Stored data
-- ==== Sys2Proof/Safety.lean ====
section
/-! DEFINITION. What counts as a safe run, in the terms statements use: boundaries at which nothing but the next instruction
happens, addresses that hold plain bytes, what one access may change, the frame of an exception, and the invariant. -/

namespace Sys2Proof.Machine

/-- The byte at an address as memory holds it: the read of one byte that statements about memory speak of. For a RAM, ROM or
FLASH address it is what the CPU reads there (R60, R61). -/
def State.byteAt (s : State) (a : Word) : Byte := s.mem.read a.toNat

/-- The address is one at which the CPU reads and executes plain bytes: RAM, ROM or FLASH (R51). -/
def State.plainAt (s : State) (a : Word) : Prop :=
  region s.cfg a.toNat = .ram ∨ region s.cfg a.toNat = .rom ∨ region s.cfg a.toNat = .flash

/-- The address lies in RAM (R51, R61). -/
def State.ramAt (s : State) (a : Word) : Prop := region s.cfg a.toNat = .ram

/-- The address lies in FLASH or ROM (R51). -/
def State.nonVolatileAt (s : State) (a : Word) : Prop :=
  region s.cfg a.toNat = .flash ∨ region s.cfg a.toNat = .rom

/-- At this boundary no reset, no break, no interrupt and no command of the monitor's host is due and the CPU runs, so the next
instruction executes (R326). -/
def State.quiet (s : State) : Prop :=
  s.resetPending = 0x00#8 ∧ s.breakPending = false ∧ s.interruptPending = none ∧ s.run = .running ∧
    s.dueCommand = none

/-- The operand can be read (R59): it is immediate, or its address is. -/
def Operand.readable (o : Operand) (s : State) : Prop :=
  match o with
  | .imm _ => True
  | .mem m => s.canRead (m.ea s) = true

/-- The operand's byte and the state after it is fetched: the immediate byte, or what the bus reads at `EA(mode)` (R120). -/
def Operand.value (o : Operand) (s : State) : Byte × State :=
  match o with
  | .imm ii => (ii, s)
  | .mem m => s.busRead (m.ea s)

/-- The 16-bit operand can be read: it is immediate, or both its addresses are (R57, R59). -/
def Operand16.readable (o : Operand16) (s : State) : Prop :=
  match o with
  | .imm _ => True
  | .dir dd => s.canRead (zext16 dd) = true ∧ s.canRead (zext16 dd + 1) = true

/-- The 16-bit operand and the state after it is fetched: high byte at the address, then low byte at the next (R57). -/
def Operand16.value (o : Operand16) (s : State) : Word × State :=
  match o with
  | .imm jjkk => (jjkk, s)
  | .dir dd =>
    let hi := s.busRead (zext16 dd)
    let lo := hi.2.busRead (zext16 dd + 1)
    (joinBytes hi.1 lo.1, lo.2)

/-- What the device agents may change between two bus cycles: requests of a reset or a break, the SIM and COP counters, the
module registers and the pins; no CPU register, no memory, no configuration (R64). -/
def AgentEffect (s u : State) : Prop :=
  ∃ req counter cop time brk mods pins mid,
    u = { s with
          sim := { s.sim with resetReq := req, counter := counter, cop := cop, copTime := time }
          brk := { s.brk with request := brk }
          mods := mods
          pins := pins
          midInputs := mid }

/-- What reading may change: SRSR, which a read of it clears (R58), the count of free values drawn, and what the devices do
before a device register is read; with no batch of theirs waiting, SRSR and the count alone. -/
def ReadEffect (s u : State) : Prop :=
  (∃ t r n, AgentEffect s t ∧ u = { t with sim := { t.sim with srsr := r }, free := n }) ∧
  (s.midInputs = [] → ∃ r n, u = { s with sim := { s.sim with srsr := r }, free := n })

/-- What storing `v` at `a` may change: the SIM and BREAK registers, the modules, the pins, the records of stored bytes, and
no byte of memory but the one at `a`; with no batch of the devices waiting, of the modules the ports, the /IRQ latch and the
timer alone; in RAM that byte becomes `v` and no register changes; FLASH and ROM keep everything, but for the COP behind $FFFF
(R58, R60, R61, R70). -/
def StoreEffect (s : State) (a : Word) (v : Byte) (w : State) : Prop :=
  (∃ sim brk mods pins mid mem js wr,
    w = { s with sim := sim, brk := brk, mods := mods, pins := pins, midInputs := mid, mem := mem, justStored := js,
                 written := wr }) ∧
  (s.midInputs = [] → w.pins = s.pins ∧ w.midInputs = [] ∧ ∃ ports latch tim,
    w.mods = { s.mods with ports := ports, irq := { s.mods.irq with latch := latch }, tim := tim }) ∧
  (∀ b, b ≠ a → w.byteAt b = s.byteAt b) ∧
  (s.ramAt a → w.byteAt a = v ∧ w.sim = s.sim ∧ w.brk = s.brk ∧ w.mods = s.mods ∧ w.pins = s.pins ∧
    w.midInputs = s.midInputs) ∧
  (s.nonVolatileAt a → w.byteAt a = s.byteAt a ∧ (a ≠ 0xFFFF#16 → w = s))

/-- The five addresses an exception entry stores to lie in RAM (R62, R331). -/
def State.frameInRam (s : State) : Prop :=
  s.ramAt s.sp ∧ s.ramAt (s.sp - 1) ∧ s.ramAt (s.sp - 2) ∧ s.ramAt (s.sp - 3) ∧ s.ramAt (s.sp - 4)

/-- The frame of R331 in `t` for an entry from `s` with return address `ret`, and nothing else stored. -/
def FrameOf (s t : State) (ret : Word) : Prop :=
  t.byteAt s.sp = loByte ret ∧ t.byteAt (s.sp - 1) = hiByte ret ∧ t.byteAt (s.sp - 2) = s.x ∧
  t.byteAt (s.sp - 3) = s.a ∧ t.byteAt (s.sp - 4) = s.ccr.toByte ∧ t.sp = s.sp - 5 ∧
  ∀ b, b ≠ s.sp → b ≠ s.sp - 1 → b ≠ s.sp - 2 → b ≠ s.sp - 3 → b ≠ s.sp - 4 → t.byteAt b = s.byteAt b

/-- The five addresses above SP hold plain bytes, as an RTI needs to find its frame (R62, R282). -/
def State.frameAbove (s : State) : Prop :=
  s.plainAt (s.sp + 1) ∧ s.plainAt (s.sp + 2) ∧ s.plainAt (s.sp + 3) ∧ s.plainAt (s.sp + 4) ∧ s.plainAt (s.sp + 5)

/-- The invariant of the machine at every boundary. -/
structure State.Inv (s : State) : Prop where
  /-- Memory is in canonical form. -/
  mem : Memory.wf s.mem = true
  /-- SRSR bit 0 reads 0 (R38). -/
  srsr : s.sim.srsr &&& 0x01#8 = 0x00#8
  /-- No reset is requested but of the sources of R312. -/
  resetReq : s.sim.resetReq &&& 0x05#8 = 0x00#8
  /-- The SIM's latch is empty between boundaries (R328). -/
  latch : s.sim.intLatch = none
  /-- While the CPU waits or is stopped, I is 0 (R296, R297). -/
  asleep : s.run ≠ .running → s.ccr.i = false
  /-- The CPU is stopped only if the STOP instruction is enabled, which CONFIG1 was written to do (R40, R296). -/
  stopped : s.run = .stopped → s.sim.stopEnabled = true ∧ s.sim.config1Written = true
  /-- CONFIG1 that has not been written since the reset holds its reset value (R40, D18). -/
  config1 : s.sim.config1Written = false → s.sim.config1 = 0x00#8

end Sys2Proof.Machine
end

### DESCRIPTION OF THE TASK:
Each record must be returned exactly as it is written.

### RESULT BELOW:
-- ==== Sys2Proof/Safety.lean ====
section
/-! DEFINITION. What counts as a safe run, in the terms statements use: boundaries at which nothing but the next instruction
happens, addresses that hold plain bytes, what one access may change, the frame of an exception, and the invariant. -/

namespace Sys2Proof.Machine

/-- The byte at an address as memory holds it: the read of one byte that statements about memory speak of. For a RAM, ROM or
FLASH address it is what the CPU reads there (R60, R61). -/
def State.byteAt (s : State) (a : Word) : Byte := s.mem.read a.toNat

/-- The address is one at which the CPU reads and executes plain bytes: RAM, ROM or FLASH (R51). -/
def State.plainAt (s : State) (a : Word) : Prop :=
  region s.cfg a.toNat = .ram ∨ region s.cfg a.toNat = .rom ∨ region s.cfg a.toNat = .flash

/-- The address lies in RAM (R51, R61). -/
def State.ramAt (s : State) (a : Word) : Prop := region s.cfg a.toNat = .ram

/-- The address lies in FLASH or ROM (R51). -/
def State.nonVolatileAt (s : State) (a : Word) : Prop :=
  region s.cfg a.toNat = .flash ∨ region s.cfg a.toNat = .rom

/-- At this boundary no reset, no break, no interrupt and no command of the monitor's host is due and the CPU runs, so the next
instruction executes (R326). -/
def State.quiet (s : State) : Prop :=
  s.resetPending = 0x00#8 ∧ s.breakPending = false ∧ s.interruptPending = none ∧ s.run = .running ∧
    s.dueCommand = none

/-- The operand can be read (R59): it is immediate, or its address is. -/
def Operand.readable (o : Operand) (s : State) : Prop :=
  match o with
  | .imm _ => True
  | .mem m => s.canRead (m.ea s) = true

/-- The operand's byte and the state after it is fetched: the immediate byte, or what the bus reads at `EA(mode)` (R120). -/
def Operand.value (o : Operand) (s : State) : Byte × State :=
  match o with
  | .imm ii => (ii, s)
  | .mem m => s.busRead (m.ea s)

/-- The 16-bit operand can be read: it is immediate, or both its addresses are (R57, R59). -/
def Operand16.readable (o : Operand16) (s : State) : Prop :=
  match o with
  | .imm _ => True
  | .dir dd => s.canRead (zext16 dd) = true ∧ s.canRead (zext16 dd + 1) = true

/-- The 16-bit operand and the state after it is fetched: high byte at the address, then low byte at the next (R57). -/
def Operand16.value (o : Operand16) (s : State) : Word × State :=
  match o with
  | .imm jjkk => (jjkk, s)
  | .dir dd =>
    let hi := s.busRead (zext16 dd)
    let lo := hi.2.busRead (zext16 dd + 1)
    (joinBytes hi.1 lo.1, lo.2)

/-- What the device agents may change between two bus cycles: requests of a reset or a break, the SIM and COP counters, the
module registers and the pins; no CPU register, no memory, no configuration (R64). -/
def AgentEffect (s u : State) : Prop :=
  ∃ req counter cop time brk mods pins mid,
    u = { s with
          sim := { s.sim with resetReq := req, counter := counter, cop := cop, copTime := time }
          brk := { s.brk with request := brk }
          mods := mods
          pins := pins
          midInputs := mid }

/-- What reading may change: SRSR, which a read of it clears (R58), the count of free values drawn, and what the devices do
before a device register is read; with no batch of theirs waiting, SRSR and the count alone. -/
def ReadEffect (s u : State) : Prop :=
  (∃ t r n, AgentEffect s t ∧ u = { t with sim := { t.sim with srsr := r }, free := n }) ∧
  (s.midInputs = [] → ∃ r n, u = { s with sim := { s.sim with srsr := r }, free := n })

/-- What storing `v` at `a` may change: the SIM and BREAK registers, the modules, the pins, the records of stored bytes, and
no byte of memory but the one at `a`; with no batch of the devices waiting, of the modules the ports, the /IRQ latch and the
timer alone; in RAM that byte becomes `v` and no register changes; FLASH and ROM keep everything, but for the COP behind $FFFF
(R58, R60, R61, R70). -/
def StoreEffect (s : State) (a : Word) (v : Byte) (w : State) : Prop :=
  (∃ sim brk mods pins mid mem js wr,
    w = { s with sim := sim, brk := brk, mods := mods, pins := pins, midInputs := mid, mem := mem, justStored := js,
                 written := wr }) ∧
  (s.midInputs = [] → w.pins = s.pins ∧ w.midInputs = [] ∧ ∃ ports latch tim,
    w.mods = { s.mods with ports := ports, irq := { s.mods.irq with latch := latch }, tim := tim }) ∧
  (∀ b, b ≠ a → w.byteAt b = s.byteAt b) ∧
  (s.ramAt a → w.byteAt a = v ∧ w.sim = s.sim ∧ w.brk = s.brk ∧ w.mods = s.mods ∧ w.pins = s.pins ∧
    w.midInputs = s.midInputs) ∧
  (s.nonVolatileAt a → w.byteAt a = s.byteAt a ∧ (a ≠ 0xFFFF#16 → w = s))

/-- The five addresses an exception entry stores to lie in RAM (R62, R331). -/
def State.frameInRam (s : State) : Prop :=
  s.ramAt s.sp ∧ s.ramAt (s.sp - 1) ∧ s.ramAt (s.sp - 2) ∧ s.ramAt (s.sp - 3) ∧ s.ramAt (s.sp - 4)

/-- The frame of R331 in `t` for an entry from `s` with return address `ret`, and nothing else stored. -/
def FrameOf (s t : State) (ret : Word) : Prop :=
  t.byteAt s.sp = loByte ret ∧ t.byteAt (s.sp - 1) = hiByte ret ∧ t.byteAt (s.sp - 2) = s.x ∧
  t.byteAt (s.sp - 3) = s.a ∧ t.byteAt (s.sp - 4) = s.ccr.toByte ∧ t.sp = s.sp - 5 ∧
  ∀ b, b ≠ s.sp → b ≠ s.sp - 1 → b ≠ s.sp - 2 → b ≠ s.sp - 3 → b ≠ s.sp - 4 → t.byteAt b = s.byteAt b

/-- The five addresses above SP hold plain bytes, as an RTI needs to find its frame (R62, R282). -/
def State.frameAbove (s : State) : Prop :=
  s.plainAt (s.sp + 1) ∧ s.plainAt (s.sp + 2) ∧ s.plainAt (s.sp + 3) ∧ s.plainAt (s.sp + 4) ∧ s.plainAt (s.sp + 5)

/-- The invariant of the machine at every boundary. -/
structure State.Inv (s : State) : Prop where
  /-- Memory is in canonical form. -/
  mem : Memory.wf s.mem = true
  /-- SRSR bit 0 reads 0 (R38). -/
  srsr : s.sim.srsr &&& 0x01#8 = 0x00#8
  /-- No reset is requested but of the sources of R312. -/
  resetReq : s.sim.resetReq &&& 0x05#8 = 0x00#8
  /-- The SIM's latch is empty between boundaries (R328). -/
  latch : s.sim.intLatch = none
  /-- While the CPU waits or is stopped, I is 0 (R296, R297). -/
  asleep : s.run ≠ .running → s.ccr.i = false
  /-- The CPU is stopped only if the STOP instruction is enabled, which CONFIG1 was written to do (R40, R296). -/
  stopped : s.run = .stopped → s.sim.stopEnabled = true ∧ s.sim.config1Written = true
  /-- CONFIG1 that has not been written since the reset holds its reset value (R40, D18). -/
  config1 : s.sim.config1Written = false → s.sim.config1 = 0x00#8

end Sys2Proof.Machine
end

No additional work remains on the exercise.